-- ==== Sys2Proof/Machine/Move.lean ====
section
/-! DEFINITION. The memory-move slot but for DGATH (R91-R99): issue, and the beats of a move cyc by cyc; and what reaches
a scratchpad or a Cavern stack from outside the schedule (R69, R70, R78, R79, R86, R225). -/

namespace Sys2Proof.Machine

/-- DNOP (R94). -/
def execDnop (_x : Site) (s : State) : Out := .next s

/-- The field write of DSET (Table 3-9). -/
def MoveDesc.set (m : MoveDesc) (sel imm : Nat) : MoveDesc :=
  match sel with
  | 0 => { m with addr := BitVec.ofNat 48 (m.addr.toNat / 2 ^ 32 * 2 ^ 32 + imm) }
  | 1 => { m with addr := BitVec.ofNat 48 (imm % 2 ^ 16 * 2 ^ 32 + m.addr.toNat % 2 ^ 32) }
  | 2 => { m with stride := BitVec.ofNat 24 imm }
  | 3 => { m with rctl := BitVec.ofNat 6 imm }
  | _ => { m with addr := m.addr + BitVec.ofInt 48 (signedOf 32 imm) }

/-- DSET (R95); SEL 5 to 7 is reserved (R17). -/
def execDset (x : Site) (md : BitVec 5) (sel : BitVec 3) (imm : BitVec 32) (s : State) : Out :=
  .next (issue x .mv s fun s =>
    if 4 < sel.toNat then tileFault s x.key .mv .encoding
    else s.modTile x.key fun t => { t with md := tmod {} t.md md.toNat (fun m => m.set sel.toNat imm.toNat) })

/-- DREG (R96). The new state is there from the next cyc on. -/
def execDreg (x : Site) (region : BitVec 4) (rop : BitVec 2) (base size : BitVec 14) (s : State) : Out :=
  .next (issue x .mv s fun s =>
    let k := x.key
    checked s k .mv [
      (rop == 3 || (rop != 0 && (base != 0 || size != 0)), .encoding),
      (rop == 0 && decide (base.toNat + size.toNat > 16384 ∧ size ≠ 0), .address)] fun s =>
    if rop = 0 ∧ size = 0 then s
    else addJob s k .mv 1 (.region region.toNat rop.toNat base.toNat size.toNat))

/-- The change that a DREG made takes hold. -/
def setRegion (s : State) (k r rop base size : Nat) : State :=
  s.modTile k fun t => { t with regions := tmod {} t.regions r fun g =>
    match rop with
    | 0 => { en := true, base := base * 64, size := size * 64, head := 0, tail := 0, fill := 0 }
    | 1 => { g with head := 0, tail := 0, fill := 0 }
    | _ => { g with en := false } }

/-! ### Ends of a move -/

/-- Words of one end, by its kind. -/
def endOf (s : State) (k : Nat) (m : MoveDesc) (isDst : Bool) (rows rowlen : Nat) : MvEnd :=
  let ga := m.addr.toNat
  if m.ren then .own (regionWords (tget {} (s.tile k).regions m.region) m isDst rows rowlen)
  else if gaSlot ga ≠ s.id.slot ∨ gaDie ga ≠ k / 256 then .far (plainWords m rows rowlen)
  else if gaSpace ga = 1 then .cavern (plainWords m rows rowlen)
  else .own (plainWords m rows rowlen)

/-- The end is the issuing tile's own scratchpad or region. -/
def endOwn (s : State) (k : Nat) (m : MoveDesc) : Bool :=
  m.ren || (gaSlot m.addr.toNat == s.id.slot && gaDie m.addr.toNat == k / 256 && gaSpace m.addr.toNat == 0 &&
    gaBlock m.addr.toNat == k % 256)

/-- The end is the issuing die's own Cavern. -/
def endCavern (s : State) (k : Nat) (m : MoveDesc) : Bool :=
  !m.ren && gaSlot m.addr.toNat == s.id.slot && gaDie m.addr.toNat == k / 256 && gaSpace m.addr.toNat == 1

/-- The end lies on another die or module (R98). -/
def endFar (s : State) (k : Nat) (m : MoveDesc) : Bool :=
  gaSlot m.addr.toNat != s.id.slot || gaDie m.addr.toNat != k / 256

/-- An address of the end that R82 refuses: its form, a disabled region, or Cavern the usage map does not name. -/
def endAddressBad (s : State) (k : Nat) (m : MoveDesc) (e : MvEnd) : Bool :=
  if m.ren then !(tget {} (s.tile k).regions m.region).en
  else gaIllFormed m.addr.toNat ||
    (match e with
      | .cavern ws => ws.any (fun o => !s.subNamed (k / 256) o)
      | .far ws => gaSlot m.addr.toNat == s.id.slot && gaSpace m.addr.toNat == 1 &&
          ws.any (fun o => !s.subNamed (gaDie m.addr.toNat) o)
      | .own _ => false)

= = = = =

**ASSIGNMENT**
Above are the records; copy exactly the lines from the line with "en := false" through the line with "if m.ren then .own", both included.

**EXERCISE OUTPUT**
    | _ => { g with en := false } }

/-! ### Ends of a move -/

/-- Words of one end, by its kind. -/
def endOf (s : State) (k : Nat) (m : MoveDesc) (isDst : Bool) (rows rowlen : Nat) : MvEnd :=
  let ga := m.addr.toNat
  if m.ren then .own (regionWords (tget {} (s.tile k).regions m.region) m isDst rows rowlen)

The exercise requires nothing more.